[Collected data]
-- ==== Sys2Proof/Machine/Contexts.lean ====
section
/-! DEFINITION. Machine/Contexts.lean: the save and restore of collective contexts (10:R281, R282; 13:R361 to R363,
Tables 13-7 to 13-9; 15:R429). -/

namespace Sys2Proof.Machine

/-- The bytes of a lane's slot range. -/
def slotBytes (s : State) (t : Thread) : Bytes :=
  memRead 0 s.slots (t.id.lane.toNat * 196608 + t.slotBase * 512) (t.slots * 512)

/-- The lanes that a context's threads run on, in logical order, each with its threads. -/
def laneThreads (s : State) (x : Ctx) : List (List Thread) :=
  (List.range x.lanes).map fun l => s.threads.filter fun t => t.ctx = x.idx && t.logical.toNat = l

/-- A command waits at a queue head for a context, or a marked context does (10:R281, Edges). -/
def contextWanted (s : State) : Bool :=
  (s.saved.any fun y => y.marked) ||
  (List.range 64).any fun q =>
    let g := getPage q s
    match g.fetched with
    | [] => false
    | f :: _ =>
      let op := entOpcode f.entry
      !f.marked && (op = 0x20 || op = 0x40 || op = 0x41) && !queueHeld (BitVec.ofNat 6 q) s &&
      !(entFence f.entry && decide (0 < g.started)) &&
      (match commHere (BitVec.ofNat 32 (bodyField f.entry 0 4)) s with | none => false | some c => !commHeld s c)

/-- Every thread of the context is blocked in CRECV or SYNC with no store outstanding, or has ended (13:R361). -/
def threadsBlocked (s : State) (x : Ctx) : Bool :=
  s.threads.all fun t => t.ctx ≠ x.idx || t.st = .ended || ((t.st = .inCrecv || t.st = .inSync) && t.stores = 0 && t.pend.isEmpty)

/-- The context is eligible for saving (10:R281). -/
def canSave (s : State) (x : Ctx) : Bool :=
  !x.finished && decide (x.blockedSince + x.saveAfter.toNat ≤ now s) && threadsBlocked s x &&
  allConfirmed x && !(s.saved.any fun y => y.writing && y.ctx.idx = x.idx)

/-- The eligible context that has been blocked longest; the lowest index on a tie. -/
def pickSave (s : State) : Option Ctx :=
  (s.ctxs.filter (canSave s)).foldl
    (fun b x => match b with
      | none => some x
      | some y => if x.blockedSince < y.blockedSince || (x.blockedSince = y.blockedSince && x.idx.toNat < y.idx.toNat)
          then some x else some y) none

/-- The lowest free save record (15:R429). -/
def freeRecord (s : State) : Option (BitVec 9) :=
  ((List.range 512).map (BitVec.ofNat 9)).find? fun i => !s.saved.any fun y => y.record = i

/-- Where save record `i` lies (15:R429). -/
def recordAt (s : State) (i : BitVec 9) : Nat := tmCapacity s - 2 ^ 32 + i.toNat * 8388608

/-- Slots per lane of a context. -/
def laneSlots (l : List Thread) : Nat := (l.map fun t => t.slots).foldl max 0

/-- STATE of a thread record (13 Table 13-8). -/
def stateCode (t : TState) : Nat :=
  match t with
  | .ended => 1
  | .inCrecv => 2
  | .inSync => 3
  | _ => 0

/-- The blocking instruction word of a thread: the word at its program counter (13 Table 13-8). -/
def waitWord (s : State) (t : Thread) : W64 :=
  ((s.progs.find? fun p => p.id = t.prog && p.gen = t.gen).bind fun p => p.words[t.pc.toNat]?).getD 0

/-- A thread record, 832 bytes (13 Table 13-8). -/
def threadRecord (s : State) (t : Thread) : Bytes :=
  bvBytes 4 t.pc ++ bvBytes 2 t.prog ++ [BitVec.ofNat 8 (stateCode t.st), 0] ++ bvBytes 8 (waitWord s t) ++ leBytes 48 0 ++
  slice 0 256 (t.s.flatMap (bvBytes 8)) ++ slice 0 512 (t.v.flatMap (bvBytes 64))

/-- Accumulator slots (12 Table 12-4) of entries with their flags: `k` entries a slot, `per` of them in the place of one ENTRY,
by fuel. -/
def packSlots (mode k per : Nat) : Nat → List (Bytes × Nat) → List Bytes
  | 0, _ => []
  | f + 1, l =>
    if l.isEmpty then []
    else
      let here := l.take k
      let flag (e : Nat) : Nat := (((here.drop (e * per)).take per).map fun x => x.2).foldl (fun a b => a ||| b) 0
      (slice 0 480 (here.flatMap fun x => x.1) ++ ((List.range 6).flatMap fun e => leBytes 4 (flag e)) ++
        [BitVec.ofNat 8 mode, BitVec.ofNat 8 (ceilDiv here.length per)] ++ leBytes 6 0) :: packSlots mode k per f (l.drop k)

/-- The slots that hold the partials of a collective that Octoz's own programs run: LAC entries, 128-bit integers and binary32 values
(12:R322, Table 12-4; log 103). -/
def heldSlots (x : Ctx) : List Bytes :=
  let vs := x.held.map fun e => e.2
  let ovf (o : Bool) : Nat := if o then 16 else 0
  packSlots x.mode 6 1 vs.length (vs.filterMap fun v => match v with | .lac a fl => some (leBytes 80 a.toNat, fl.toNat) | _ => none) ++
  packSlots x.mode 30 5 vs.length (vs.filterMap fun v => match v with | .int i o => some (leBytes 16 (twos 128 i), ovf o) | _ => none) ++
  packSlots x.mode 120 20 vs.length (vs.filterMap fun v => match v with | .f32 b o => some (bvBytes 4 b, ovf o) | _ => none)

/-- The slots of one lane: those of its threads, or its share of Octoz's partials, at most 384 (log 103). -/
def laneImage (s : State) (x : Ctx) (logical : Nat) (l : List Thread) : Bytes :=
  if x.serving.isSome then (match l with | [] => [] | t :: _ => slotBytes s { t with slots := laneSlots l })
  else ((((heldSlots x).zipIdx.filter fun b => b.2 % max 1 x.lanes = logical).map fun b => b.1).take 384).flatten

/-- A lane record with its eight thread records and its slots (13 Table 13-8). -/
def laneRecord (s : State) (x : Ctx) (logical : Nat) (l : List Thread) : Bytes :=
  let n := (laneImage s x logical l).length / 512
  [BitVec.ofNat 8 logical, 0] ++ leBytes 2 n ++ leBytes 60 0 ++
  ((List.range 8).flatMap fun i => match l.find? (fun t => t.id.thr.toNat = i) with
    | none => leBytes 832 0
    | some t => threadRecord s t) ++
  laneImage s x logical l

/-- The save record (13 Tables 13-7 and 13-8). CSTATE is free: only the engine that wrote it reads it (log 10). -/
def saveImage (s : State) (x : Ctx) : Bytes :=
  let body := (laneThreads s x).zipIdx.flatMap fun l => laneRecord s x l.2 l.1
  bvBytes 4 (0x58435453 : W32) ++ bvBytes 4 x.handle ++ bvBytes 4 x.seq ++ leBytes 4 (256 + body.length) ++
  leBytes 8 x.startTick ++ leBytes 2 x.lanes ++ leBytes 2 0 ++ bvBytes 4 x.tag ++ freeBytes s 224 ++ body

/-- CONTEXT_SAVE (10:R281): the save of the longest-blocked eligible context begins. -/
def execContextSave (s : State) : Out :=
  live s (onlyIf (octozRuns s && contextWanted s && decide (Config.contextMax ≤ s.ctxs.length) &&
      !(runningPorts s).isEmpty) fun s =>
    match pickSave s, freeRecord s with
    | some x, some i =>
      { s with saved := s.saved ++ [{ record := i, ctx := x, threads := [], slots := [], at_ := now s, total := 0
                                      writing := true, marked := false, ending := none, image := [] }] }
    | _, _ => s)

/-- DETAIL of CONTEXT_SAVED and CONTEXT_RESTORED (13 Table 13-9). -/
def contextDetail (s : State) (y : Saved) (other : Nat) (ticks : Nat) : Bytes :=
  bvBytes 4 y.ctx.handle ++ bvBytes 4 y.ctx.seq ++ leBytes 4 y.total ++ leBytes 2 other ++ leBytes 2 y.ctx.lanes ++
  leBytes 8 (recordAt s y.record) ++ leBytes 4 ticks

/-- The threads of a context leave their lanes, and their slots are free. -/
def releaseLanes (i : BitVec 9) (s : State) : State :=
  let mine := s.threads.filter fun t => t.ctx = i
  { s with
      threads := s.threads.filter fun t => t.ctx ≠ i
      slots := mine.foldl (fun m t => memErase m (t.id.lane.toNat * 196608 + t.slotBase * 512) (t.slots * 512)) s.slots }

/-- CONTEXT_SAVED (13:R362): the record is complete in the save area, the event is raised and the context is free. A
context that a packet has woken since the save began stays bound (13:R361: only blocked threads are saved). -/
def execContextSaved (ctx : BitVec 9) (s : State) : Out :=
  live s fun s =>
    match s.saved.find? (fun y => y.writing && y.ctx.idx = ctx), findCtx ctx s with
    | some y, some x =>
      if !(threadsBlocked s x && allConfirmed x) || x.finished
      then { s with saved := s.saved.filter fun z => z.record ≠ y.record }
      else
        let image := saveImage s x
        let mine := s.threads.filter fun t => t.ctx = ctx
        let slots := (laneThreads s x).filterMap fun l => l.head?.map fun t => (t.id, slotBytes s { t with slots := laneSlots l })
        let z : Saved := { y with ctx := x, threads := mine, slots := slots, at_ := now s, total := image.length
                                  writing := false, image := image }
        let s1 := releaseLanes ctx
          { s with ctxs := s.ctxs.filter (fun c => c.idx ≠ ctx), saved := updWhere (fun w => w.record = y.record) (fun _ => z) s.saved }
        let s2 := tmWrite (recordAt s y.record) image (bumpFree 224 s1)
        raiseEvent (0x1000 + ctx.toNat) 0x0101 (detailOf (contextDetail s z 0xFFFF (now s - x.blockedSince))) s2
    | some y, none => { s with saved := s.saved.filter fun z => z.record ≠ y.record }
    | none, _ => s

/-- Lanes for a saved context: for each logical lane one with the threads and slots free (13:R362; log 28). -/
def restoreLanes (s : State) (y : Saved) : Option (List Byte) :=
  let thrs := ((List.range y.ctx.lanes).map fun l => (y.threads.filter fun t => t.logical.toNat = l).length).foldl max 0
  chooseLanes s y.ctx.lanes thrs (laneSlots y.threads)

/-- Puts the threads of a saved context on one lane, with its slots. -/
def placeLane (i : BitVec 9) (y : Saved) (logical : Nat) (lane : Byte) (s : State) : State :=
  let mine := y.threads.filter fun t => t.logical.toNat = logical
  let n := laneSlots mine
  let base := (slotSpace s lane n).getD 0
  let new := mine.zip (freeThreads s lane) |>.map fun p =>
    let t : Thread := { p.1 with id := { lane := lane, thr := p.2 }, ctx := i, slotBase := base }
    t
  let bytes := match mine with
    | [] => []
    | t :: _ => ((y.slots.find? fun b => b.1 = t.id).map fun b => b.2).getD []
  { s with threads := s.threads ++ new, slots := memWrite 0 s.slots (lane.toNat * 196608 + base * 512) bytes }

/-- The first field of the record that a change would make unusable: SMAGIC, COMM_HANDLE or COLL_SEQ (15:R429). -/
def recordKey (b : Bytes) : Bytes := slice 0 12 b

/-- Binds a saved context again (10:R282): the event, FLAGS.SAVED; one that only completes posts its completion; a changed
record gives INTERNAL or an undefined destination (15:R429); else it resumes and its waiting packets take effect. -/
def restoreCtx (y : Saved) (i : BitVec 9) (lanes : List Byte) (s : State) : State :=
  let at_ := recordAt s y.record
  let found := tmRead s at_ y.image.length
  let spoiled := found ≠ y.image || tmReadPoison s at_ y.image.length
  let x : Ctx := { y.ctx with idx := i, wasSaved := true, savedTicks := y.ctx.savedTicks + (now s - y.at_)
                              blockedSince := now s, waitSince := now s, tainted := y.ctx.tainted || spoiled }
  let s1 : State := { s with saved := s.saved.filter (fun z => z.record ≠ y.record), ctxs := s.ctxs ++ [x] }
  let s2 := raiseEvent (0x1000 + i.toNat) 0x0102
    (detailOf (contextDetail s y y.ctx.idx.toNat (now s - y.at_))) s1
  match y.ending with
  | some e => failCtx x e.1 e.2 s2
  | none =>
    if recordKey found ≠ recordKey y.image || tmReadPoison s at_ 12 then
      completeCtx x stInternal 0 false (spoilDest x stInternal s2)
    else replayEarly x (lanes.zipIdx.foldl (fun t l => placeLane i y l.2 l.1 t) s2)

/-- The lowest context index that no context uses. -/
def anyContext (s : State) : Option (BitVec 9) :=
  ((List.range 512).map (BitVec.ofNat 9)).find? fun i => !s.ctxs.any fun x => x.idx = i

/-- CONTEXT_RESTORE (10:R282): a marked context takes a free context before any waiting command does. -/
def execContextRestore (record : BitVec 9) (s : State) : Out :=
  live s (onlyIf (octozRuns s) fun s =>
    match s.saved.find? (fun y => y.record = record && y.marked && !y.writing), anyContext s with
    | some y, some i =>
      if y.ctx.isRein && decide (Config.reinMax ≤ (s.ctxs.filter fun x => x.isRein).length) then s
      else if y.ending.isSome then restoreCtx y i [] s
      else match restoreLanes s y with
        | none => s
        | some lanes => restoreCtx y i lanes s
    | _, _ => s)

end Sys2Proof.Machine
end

Your task: Looking at the data above, return every line from the one with "namespace Sys2Proof.Machine" down to the one with "def laneThreads (s", exactly and inclusively.

Response to the task:
namespace Sys2Proof.Machine

/-- The bytes of a lane's slot range. -/
def slotBytes (s : State) (t : Thread) : Bytes :=
  memRead 0 s.slots (t.id.lane.toNat * 196608 + t.slotBase * 512) (t.slots * 512)

/-- The lanes that a context's threads run on, in logical order, each with its threads. -/
def laneThreads (s : State) (x : Ctx) : List (List Thread) :=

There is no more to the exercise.